● TRY IT:
In the listing below, which lines contain the string "Machine"? Copy them all.

● DATA FOR ANALYSIS:
/-- The frame window as it stands: the frame with its FCS once ended, with the bytes that FST changed (R265). -/
def Shut.window (s : Shut) : List Byte := if s.ended then s.frame ++ leBytes 4 (crc32 s.frame) else s.frame
/-- Bytes of the frame window of a thread; bytes at or beyond LENGTH read 0. -/
def Thread.frameBytes (t : Thread) (s : Shut) (a n : Nat) : List Byte := (List.range n).map (fun k => mapGetD t.win (a + k) (s.window.getD (a + k) 0))
/-- Whether the bytes up to a place have arrived, or never will. -/
def Shut.arrived (s : Shut) (stop : Nat) : Bool := s.ended || decide (stop ≤ s.frame.length)

/-- The checks that FLD and FST share (R267, R269): a shuttle, the window, and bytes 0 to 127 only in guaranteed context. -/
def Thread.frameCheck (t : Thread) (a n : Nat) : Option Nat :=
  if t.shuttle.isNone || decide (a + n > 256) then some Cause.range
  else if t.guar && decide (a + n > 128) then some Cause.guar else none

/-- FLD: it waits for bytes that have not arrived. -/
def execFld (core thread wd wa sz : Nat) (disp : BitVec 13) (s : State) : Host.Outcome State Fault Refusal :=
  doneH s (s.dev.memInstr core thread wd wa sz disp (fun d t a n =>
    match t.frameCheck a n with
    | some c => .fault c
    | none => match d.shut (t.shuttle.getD 0) with
      | none => .fault Cause.range
      | some x => if x.arrived (a + n) then .ok (d.wreg (8 * core + thread) wd (BitVec.ofNat 64 (leNat (t.frameBytes x a n)))) else .wait d (.load a n)))
/-- A store into the window of a thread. -/
def Dev.winStore (d : Dev) (n a size : Nat) (v : Dword) : Dev := d.modThread n (fun t => { t with win := mapBytes t.win a (leBytes size v.toNat) })
/-- FST: one that reaches LENGTH or beyond faults with RO_FIELD. -/
def execFst (core thread ws wa sz : Nat) (disp : BitVec 13) (s : State) : Host.Outcome State Fault Refusal :=
  doneH s (s.dev.memInstr core thread ws wa sz disp (fun d t a n =>
    match t.frameCheck a n with
    | some c => .fault c
    | none => match d.shut (t.shuttle.getD 0) with
      | none => .fault Cause.range
      | some x =>
        if !x.arrived (a + n) then .wait d (.store a n (t.reg ws))
        else if a + n > x.window.length then .fault Cause.roField
        else .ok (d.winStore (8 * core + thread) a n (t.reg ws))))

/-! ## Lookups and check values (Table 4) -/

/-- The MAC address and the domain of a key of R163 loaded little-endian. -/
def keyMac (key : Dword) : Nat := beNat ((regBytes key).take 6)
def keyFd (key : Dword) : Nat := key.toNat / 2 ^ 48
/-- What LKF answers for an entry. -/
def Dev.lkfResult (d : Dev) (i : Nat) : Dword :=
  match d.fwdAt i with
  | none => 0
  | some e => BitVec.ofNat 64 (2 ^ 63 + 2 ^ 62 * e.pin.toNat + 2 ^ 61 * e.isStatic.toNat + 2 ^ 4 * (e.queue % 2 ^ 14) + e.port % 16)
/-- A hit refreshes the entry as any lookup's does (R182). -/
def Dev.lkfHit (d : Dev) (n wd i : Nat) : Dev := (d.refresh i true).wreg n wd (d.lkfResult i)

/-- LKF: guaranteed context allows TIER 1 and 2 only; TIER 0 waits for a DDR5 search when the key is not on-die. -/
def execLkf (core thread wd wa : Nat) (sel : LkfSel) (s : State) : Host.Outcome State Fault Refusal :=
  let tier := sel.sel % 4
  doneH s (s.dev.instr core thread wd 24 (tier == 1 || tier == 2) (fun d t =>
    let key := t.reg wa
    let d := d.parityAt sel.parity
    match d.lookupOndie tier (keyMac key) (keyFd key) with
    | .hit i => .ok (d.lkfHit (8 * core + thread) wd i)
    | .miss => .ok (d.wreg (8 * core + thread) wd 0)
    | .ddr5 => .wait d (.lkf key)))

/-- The configuration set that a thread's lookups read: its shuttle's VERSION, else the active set. -/
def Dev.threadSet (d : Dev) (t : Thread) : CfgSet :=
  match t.shuttle with
  | some i => match d.shut i with
    | some s => d.cfgOf s
    | none => d.cfg.active
  | none => d.cfg.active
/-- The flow of a key in one tier, or in both (R143). -/
def Dev.lkkFind (d : Dev) (c : CfgSet) (key : List Byte) (both : Bool) : Option Nat :=
  let k := leNat key
  ((c.table Tab.flow).find? (fun p => (both || decide (p.1 < 131072)) && recGet p.2 FR.VALID == 1 && recGet p.2 FR.KEY == k && !d.hed.noIndex.contains p.1)).map (·.1)
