-- ==== Sys2Proof/Machine/Functions.lean ====
section
/-! DEFINITION. Host links and functions (R46, R288 to R291, R305 to R310, R420): training, configuration writes, function resets, Bus
Master Enable, virtual functions, and the manager's operations that stop and start a function. -/
namespace Sys2Proof.Machine
open Sys2Proof

/-! ## Host links -/

/-- Usable capacity of a host link per direction in Mb/s (ch. 2, Table 4). -/
def hostCapacity (speed width : Nat) : Nat :=
  let x8 := ([0, 14000, 28000, 60480, 120800, 242000, 484000] : List Nat).getD speed 0
  let x16 := ([0, 28000, 56000, 120800, 242000, 484000, 968000] : List Nat).getD speed 0
  if width = 16 then x16 else x8 * width / 8

/-- The two books of a host link given a capacity; a change starts re-admission (R46, R59). -/
def Dev.hostBooks (d : Dev) (link cap : Nat) : Dev :=
  ([12 + 2 * link, 13 + 2 * link] : List Nat).foldl (fun (d : Dev) k =>
    if d.get (F.LOOM_BOOK_CAP_CAP k) = cap then d else (d.set (F.LOOM_BOOK_CAP_CAP k) cap).bookFell k) d

/-- A link's trained state shown, and LINK_CHANGE raised when it changed. -/
def Dev.showLink (d : Dev) (link up speed width : Nat) : Dev :=
  let a := 0x100000 + 4 * link
  let was := (d.word a).toNat % 2 ^ 16
  let d := ((d.set (F.HIF_LINK_STATUS_UP link) up).set (F.HIF_LINK_STATUS_SPEED link) speed).set (F.HIF_LINK_STATUS_WIDTH link) width
  let d := d.set (F.HIF_LINK_STATUS_FLIT link) (if speed = 6 then 1 else 0)
  if (d.word a).toNat % 2 ^ 16 = was then d else d.raise F.HIF_EVENT_LINK_CHANGE

/-- Whether the module has a link: link 1 exists in SPLIT mode only (R288). -/
def Dev.hasLink (d : Dev) (link : Nat) : Bool := link == 0 || (link == 1 && d.hif.split)

/-- PCIE_LINK_UP (R46, R288, R305): a link trains or retrains; its books are rewritten, and its PFs become ACTIVE; the golden
image starts PF_0 alone (R401). -/
def execPcieLinkUp (link speed width : Nat) (s : State) : Host.Outcome State Fault Refusal :=
  let d := s.dev
  let widths : List Nat := if d.hif.split then [1, 2, 4, 8] else [1, 2, 4, 8, 16]
  if !d.sys.configReady || !d.hasLink link || speed = 0 || speed > 6 || !widths.contains width then done s d else
  let d := (d.showLink link 1 speed width).hostBooks link (hostCapacity speed width)
  doneH s (([0, 1, 2, 3] : List Nat).foldl (fun (d : Dev) k =>
    if d.linkOf k = link ∧ (d.fn k).state = FnSt.disabled ∧ (k = 0 ∨ d.boot.running ≠ 2) then d.putFn k { d.fn k with state := FnSt.active } else d) d).resumeOps

/-- PCIE_LINK_DOWN (R46, R420). -/
def execPcieLinkDown (link : Nat) (s : State) : Host.Outcome State Fault Refusal :=
  let d := s.dev
  if !d.hasLink link || !d.flag (F.HIF_LINK_STATUS_UP link) then done s d else
  let d := (d.showLink link 0 0 0).hostBooks link 0
  let l := (d.shuts.filter (fun (p : Nat × Shut) => p.2.get S.DEST_VALID == 1 && p.2.get S.DEST_PORT == 9 + link && p.2.dropReason.isNone)).map (·.1)
  doneH s (l.foldl (fun (d : Dev) i => (d.leaveThread i).fnDrop i) d)

/-! ## Work of a function -/

/-- The host-bound shuttles of a function not yet released. -/
def Dev.hostBound (d : Dev) (inst : Nat) : List Nat :=
  (d.shuts.filter (fun (p : Nat × Shut) => p.2.get S.DEST_VALID == 1 && p.2.get S.DEST_PORT ≥ 9 && p.2.dropReason.isNone
    && d.rcf (p.2.get S.DEST_QUEUE) RC.INSTANCE == inst)).map (·.1)

/-- The transmit shuttles of a function whose completion is still to come. -/
def Dev.txWork (d : Dev) (inst : Nat) : List Nat :=
  (d.shuts.filter (fun (p : Nat × Shut) => match p.2.ring with
    | some r => d.rcf r RC.INSTANCE == inst && !p.2.cplDone && p.2.dropReason.isNone
    | none => false)).map (·.1)

/-- Whether a function has work in flight (R305). Receive buffers that wait for frames are copies that draining drops, and no work (DEDUCED,
assumption log 46). -/
def Dev.busyFn (d : Dev) (inst : Nat) : Bool :=
  d.hif.reads.any (fun r => r.inst == inst && !r.quarantined && r.use.walks.isNone)
    || d.hif.waiting.any (fun o => o.inst == inst && o.use.walks.isNone) || !(d.hostBound inst).isEmpty
    || (d.ringsOf inst).any (fun r => (d.ring r).inWork != 0 || !(d.ring r).pushes.isEmpty
      || ((d.ring r).state == RS.active && d.rcf r RC.KIND == 0 && !(d.ring r).cached.isEmpty))

/-- The copies of descriptors that a function's rings hold dropped, to be read again. -/
def Dev.dropCopies (d : Dev) (inst : Nat) : Dev :=
  (d.ringsOf inst).foldl (fun (d : Dev) r => (d.voidDescReads r).modRing r (fun x => { x with cached := [], fetch := x.take, stopped := false })) d

/-- What the loss of a host access by its function's reset or Bus Master Enable means for the work that asked (R307, R309). -/
def Dev.useKilled (d : Dev) (u : Use) (len : Nat) : Dev :=
  match u with
  | .txData i off => d.txLost i (off + len)
  | .mover c id _ => d.modMovReq c id (fun q => q.fail 9)
  | .cid key => d.modHif (fun h => { h with faulted := h.faulted ++ [.cid key] })
  | .blob off => d.modHif (fun h => { h with faulted := h.faulted ++ [.blob off] })
  | .walk i p => d.walkAgain i p
  | _ => d
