-- ==== Sys2Proof/Machine/Peer.lean ====
section
/-! DEFINITION. The peer window (R293, R294, R298, R299), dirty logging's epochs (R315), and the migration key (R311). -/
namespace Sys2Proof.Machine
open Sys2Proof

/-! ## Peer window -/

/-- Whether `n` bytes at an offset of BAR4 lie in the window in force; with a size of 0 there is none. -/
def Dev.inWindow (d : Dev) (offset n : Nat) : Bool := decide (offset + n ≤ d.hif.peerSize)

/-- Whether BAR4 answers: after dataplane ready, and memory requests of PF_0 reach it. -/
def Dev.peerOn (d : Dev) : Bool := d.sys.ready && (d.fn 0).state != FnSt.disabled && (d.fn 0).state != FnSt.resetting

/-- PEER_WINDOW_READ (R293, R299, R369): DDR5 data, its poison shown by EP, or UR. `err` is what the read finds in the DDR5 word at `addr`. -/
def execPeerWindowRead (offset length err addr row : Nat) (s : State) : Host.Outcome State Fault Refusal :=
  let d := s.dev
  if !d.peerOn || !d.inWindow offset length || !d.hif.peerRd then done s ((d.count K.HIF_PEER_UR).emit (.unsupported offset)) else
  let a := d.hif.peerBase + offset
  let d := d.dramFound err addr row
  let bad := d.poisoned a length
  let d := if bad then d.count K.HIF_POISON_TX else d
  done s (d.emit (.peerData (memRead (ddrView s.ddr d.dram.wq) a length) bad))

/-- PEER_WINDOW_WRITE (R293, R298): a posted write lands in DDR5; a poisoned one is written and marks the words it covers. -/
def execPeerWindowWrite (offset : Nat) (bytes : List Byte) (poisoned : Bool) (s : State) : Host.Outcome State Fault Refusal :=
  let d := s.dev
  let n := bytes.length
  let d := if poisoned then d.count K.HIF_POISON_RX else d
  if !d.peerOn || !d.inWindow offset n || !d.hif.peerWr then done s ((d.count K.HIF_PEER_UR).emit (.unsupported offset)) else
  let a := d.hif.peerBase + offset
  let d := (d.clearPoison a n).ddrWrite a bytes
  if !poisoned || n = 0 then done s d else
  let l := (List.range ((a + n - 1) / 8 + 1 - a / 8)).map (fun k => a / 8 + k)
  done s (d.modDram (fun r => { r with poison := r.poison ++ l.filter (fun w => !r.poison.contains w) }))

/-- PEER_COMMIT (R294): the staged window is applied, refused with RANGE, or ignored while DRAINED = 0. -/
def execPeerCommit (s : State) : Host.Outcome State Fault Refusal :=
  let d := s.dev
  if !d.responds 0x100020 then done s d
  else if !d.flag F.HIF_PEER_CTRL_DRAINED then done s (d.raise F.HIF_PEER_CTRL_COMMIT_IGNORED)
  else
    let k := d.get F.HIF_PEER_CFG_SIZE_LOG2
    let base := d.get F.HIF_PEER_BASE_BASE
    let area := d.hif.peerAreaBase
    if k < 20 ∨ k > 34 ∨ base % 2 ^ k ≠ 0 ∨ base < area ∨ area + d.hif.peerAreaSize < base + 2 ^ k then done s (d.set F.HIF_PEER_CTRL_RANGE 1)
    else
      let rd := d.flag F.HIF_PEER_CFG_RD_EN
      let wr := d.flag F.HIF_PEER_CFG_WR_EN
      let d := ((d.set F.HIF_PEER_CTRL_RANGE 0).set F.HIF_PEER_CTRL_GEN (d.get F.HIF_PEER_CTRL_GEN + 1)).set F.HIF_PEER_CTRL_DRAINED 0
      done s (d.modHif (fun h => { h with peerBase := base, peerSize := 2 ^ k, peerRd := rd, peerWr := wr }))

/-- PEER_DRAINED (R294): every TLP decoded against the old window has been served. -/
def execPeerDrained (s : State) : Host.Outcome State Fault Refusal := done s (s.dev.set F.HIF_PEER_CTRL_DRAINED 1)

/-! ## Dirty logging (R315) -/

/-- The touched words of an epoch written to its bitmap, each once, as 64-bit posted writes. -/
def Dev.writeBitmap (d : Dev) (slot base : Nat) (l : SMap Nat) : Dev :=
  l.foldl (fun (d : Dev) p => d.dmaWrite 0 (base + 8 * p.1) (leBytes 8 p.2) (.dirty slot)) d

/-- DIRTY_SWAP: SWAP of HIF_DIRTY_k_CFG ends the epoch. OVERFLOW, which the register gives for the present epoch, begins at 0 in the next (DESIGN
CHOICE, assumption log 84). -/
def execDirtySwap (slot : Nat) (s : State) : Host.Outcome State Fault Refusal :=
  let d := s.dev
  if slot ≥ 4 ∨ !d.responds 0x100100 then done s d else
  let x := mapGetD d.hif.dirty slot {}
  let cur := d.get (F.HIF_DIRTY_CFG_ACTIVE_BMP slot)
  let base := if cur = 0 then d.get (F.HIF_DIRTY_BMP0_ADDR slot) else d.get (F.HIF_DIRTY_BMP1_ADDR slot)
  let d := d.modHif (fun h => { h with dirty := mapPut h.dirty slot { words := [], old := x.words, swapping := true } })
  let d := ((d.set (F.HIF_DIRTY_CFG_ACTIVE_BMP slot) (1 - cur)).set (F.HIF_DIRTY_CFG_SWAP_DONE slot) 0).set (F.HIF_DIRTY_CFG_OVERFLOW slot) 0
  doneH s (d.writeBitmap slot base x.words)

/-- SWAP_DONE: every write of the old epoch has left the lands. -/
def execSwapDone (slot : Nat) (s : State) : Host.Outcome State Fault Refusal :=
  let d := s.dev
  let x := mapGetD d.hif.dirty slot {}
  if slot ≥ 4 || !x.swapping || d.hif.waiting.any (fun o => o.use == .dirty slot) then done s d else
  let d := d.modHif (fun h => { h with dirty := mapPut h.dirty slot { x with old := [], swapping := false }, faulted := h.faulted.filter (fun u => u != .dirty slot) })
  done s (d.set (F.HIF_DIRTY_CFG_SWAP_DONE slot) 1)

/-! ## Migration key -/

/-- MIG_KEY_WRITE (R311, R316): a word of the write-only key window. -/
def execMigKeyWrite (offset : Nat) (value : Word) (s : State) : Host.Outcome State Fault Refusal :=
  let d := s.dev
  if !d.responds (0x100400 + offset) || offset ≥ 32 then done s d else
  done s (d.modHif (fun h => { h with migKey := patchBytes h.migKey (offset / 4 * 4) (leBytes 4 value.toNat), migLoaded := true }))

end Sys2Proof.Machine
end

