/-- The size of a channel's circular source region. -/
def Dev.srcSize (d : Dev) (c : Nat) : Nat := 2 ^ d.get (F.MOVE_CH_SRC_CIRC_SIZE_LOG2 c)
/-- The size of a channel's circular destination region. -/
def Dev.dstSize (d : Dev) (c : Nat) : Nat := 2 ^ d.get (F.MOVE_CH_DST_CIRC_SIZE_LOG2 c)

/-- Whether a space code is LOCAL with a core that the channel's owner may not name (Table 4). -/
def Dev.localMisuse (d : Dev) (c space addr : Nat) : Bool :=
  space == 2 && decide (bitsOf addr 32 6 < 8) && d.get (F.MOVE_CH_CFG_OWNER c) != 1

/-- Whether a descriptor fails with cause DESC (Tables 5 and 7). -/
def Dev.descBad (d : Dev) (c : Nat) (x : MovDesc) : Bool :=
  x.ctl.testBit 7 || leNat (sliceBytes x.bytes 22 2) != 0 || bitsOf x.link 48 15 != 0 || x.len == 0 || x.srcSpace == 3
    || (x.srcCirc && decide (x.len > d.srcSize c)) || (x.dstSpace != 3 && x.dstCirc && decide (x.len > d.dstSize c))
    || (!x.srcCirc && d.localMisuse c x.srcSpace x.src) || (!x.dstCirc && d.localMisuse c x.dstSpace x.dst)

/-- The source address of a byte of a descriptor (R352). -/
def Dev.srcAddr (d : Dev) (c : Nat) (x : MovDesc) (off : Nat) : Nat :=
  if x.srcCirc then 4096 * d.get (F.MOVE_CH_SRC_CIRC_BASE c) + (x.src + off) % d.srcSize c else x.src + off
/-- The destination address of a byte of a descriptor. -/
def Dev.dstAddr (d : Dev) (c : Nat) (x : MovDesc) (off : Nat) : Nat :=
  if x.dstCirc then 4096 * d.get (F.MOVE_CH_DST_CIRC_BASE c) + (x.dst + off) % d.dstSize c else x.dst + off

/-- Bytes of one burst from an offset: BURST, the descriptor's end, the 4 KiB pages of host sides, and circular wraps (R354). -/
def Dev.burstLen (d : Dev) (c : Nat) (x : MovDesc) : Nat :=
  let off := x.issued
  let page := fun (sp a n : Nat) => if sp = 1 then min n (4096 - a % 4096) else n
  let n := min (x.len - off) (64 * 2 ^ d.get (F.MOVE_CH_CFG_BURST c))
  let n := page x.srcSpace (d.srcAddr c x off) (page x.dstSpace (d.dstAddr c x off) n)
  let n := if x.srcCirc then min n (d.srcSize c - (x.src + off) % d.srcSize c) else n
  if x.dstSpace ≠ 3 ∧ x.dstCirc then min n (d.dstSize c - (x.dst + off) % d.dstSize c) else n

/-! ## Requests -/

/-- Why an access to a space cannot be made: an address outside its space, a core in an OFF domain, a core that the owner may not name. -/
def Dev.spaceFault (d : Dev) (c space addr n : Nat) : Nat :=
  match space with
  | 0 => if addr + n ≤ d.ddrSize then 0 else Mc.range
  | 1 => if addr + n ≤ 2 ^ 64 then 0 else Mc.range
  | 2 =>
    let core := bitsOf addr 32 6
    if addr ≥ 2 ^ 38 ∨ bitsOf addr 18 14 ≠ 0 then Mc.range
    else if d.localMisuse c space addr then Mc.desc
    else if d.flt.outUnits.contains (2, core) then Mc.power
    else if d.localOk core (addr % 2 ^ 18) n then 0 else Mc.range
  | _ => 0

/-- Whether an access waits for a gated core to wake (R29), and the device with the wake begun. -/
def Dev.coreWait (d : Dev) (space addr : Nat) : Bool × Dev :=
  if space = 2 then (d.isGated 0 (bitsOf addr 32 6), d.wake 0 (bitsOf addr 32 6)) else (false, d)
/-- Whether a burst waits for a gated CRC unit that its channel has still to start (R29, R353), and the device with the wake begun. -/
def Dev.unitWait (d : Dev) (c : Nat) (x : MovDesc) : Bool × Dev :=
  if x.dstSpace = 3 ∧ (d.mov c).crcs.contains x.crcUnit = false then (d.isGated 2 x.crcUnit, d.wake 2 x.crcUnit) else (false, d)

/-- A request placed behind the others of its channel; its number. -/
def Dev.movAsk (d : Dev) (c : Nat) (q : MovReq) : Nat × Dev :=
  let id := (d.mov c).nextId
  (id, d.modMov c (fun m => { m with nextId := id + 1, reqs := m.reqs ++ [{ q with id := id }] }))

/-- A read of a space that can be made. DDR5 and local memory are read as the request issues, but a gated core's memory when it has woken (R29). -/
def Dev.movRead (d : Dev) (mem : List Host.Cell) (c space addr len kind desc off : Nat) : Dev :=
  let q : MovReq := { id := 0, kind := kind, desc := desc, off := off, len := len }
  match space with
  | 1 =>
    let (id, d) := d.movAsk c { q with host := true, data := List.replicate len 0 }
    d.dmaRead (d.get (F.MOVE_CH_CFG2_INSTANCE c)) addr len (.mover c id off) false
  | 2 =>
    let (w, d) := d.coreWait space addr
    if w then (d.movAsk c { q with core := some (bitsOf addr 32 6, addr % 2 ^ 18) }).2
    else (d.movAsk c { q with data := d.localBytes (bitsOf addr 32 6) (addr % 2 ^ 18) len }).2
  | _ =>
    (d.movAsk c { q with
      data := memRead (ddrView mem d.dram.wq) addr len
      err := if d.poisoned addr len then Mc.poison else 0 }).2

/-- A descriptor or tail read (kinds 2 and 3) in CHAIN_SPACE. A fresh copy of a descriptor uses up a kick that came before it. -/
def Dev.movLinkRead (d : Dev) (mem : List Host.Cell) (c kind addr : Nat) : Dev :=
  let (a, n) := if kind = 3 then (addr + 24, 8) else (addr, 32)
  let sp := d.get (F.MOVE_CH_CFG_CHAIN_SPACE c)
  let d := d.set (F.MOVE_CH_STATUS_KICK_PENDING c) 0
  let e := d.spaceFault c sp a n
  if e ≠ 0 then (d.movAsk c { id := 0, kind := kind, desc := addr, off := 0, len := n, err := e }).2
  else d.movRead mem c sp a n kind addr 0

● TASK SOLUTION:
-- ==== Sys2Proof/Machine/Functions.lean ====
namespace Sys2Proof.Machine
-- ==== Sys2Proof/Machine/Peer.lean ====
namespace Sys2Proof.Machine
end Sys2Proof.Machine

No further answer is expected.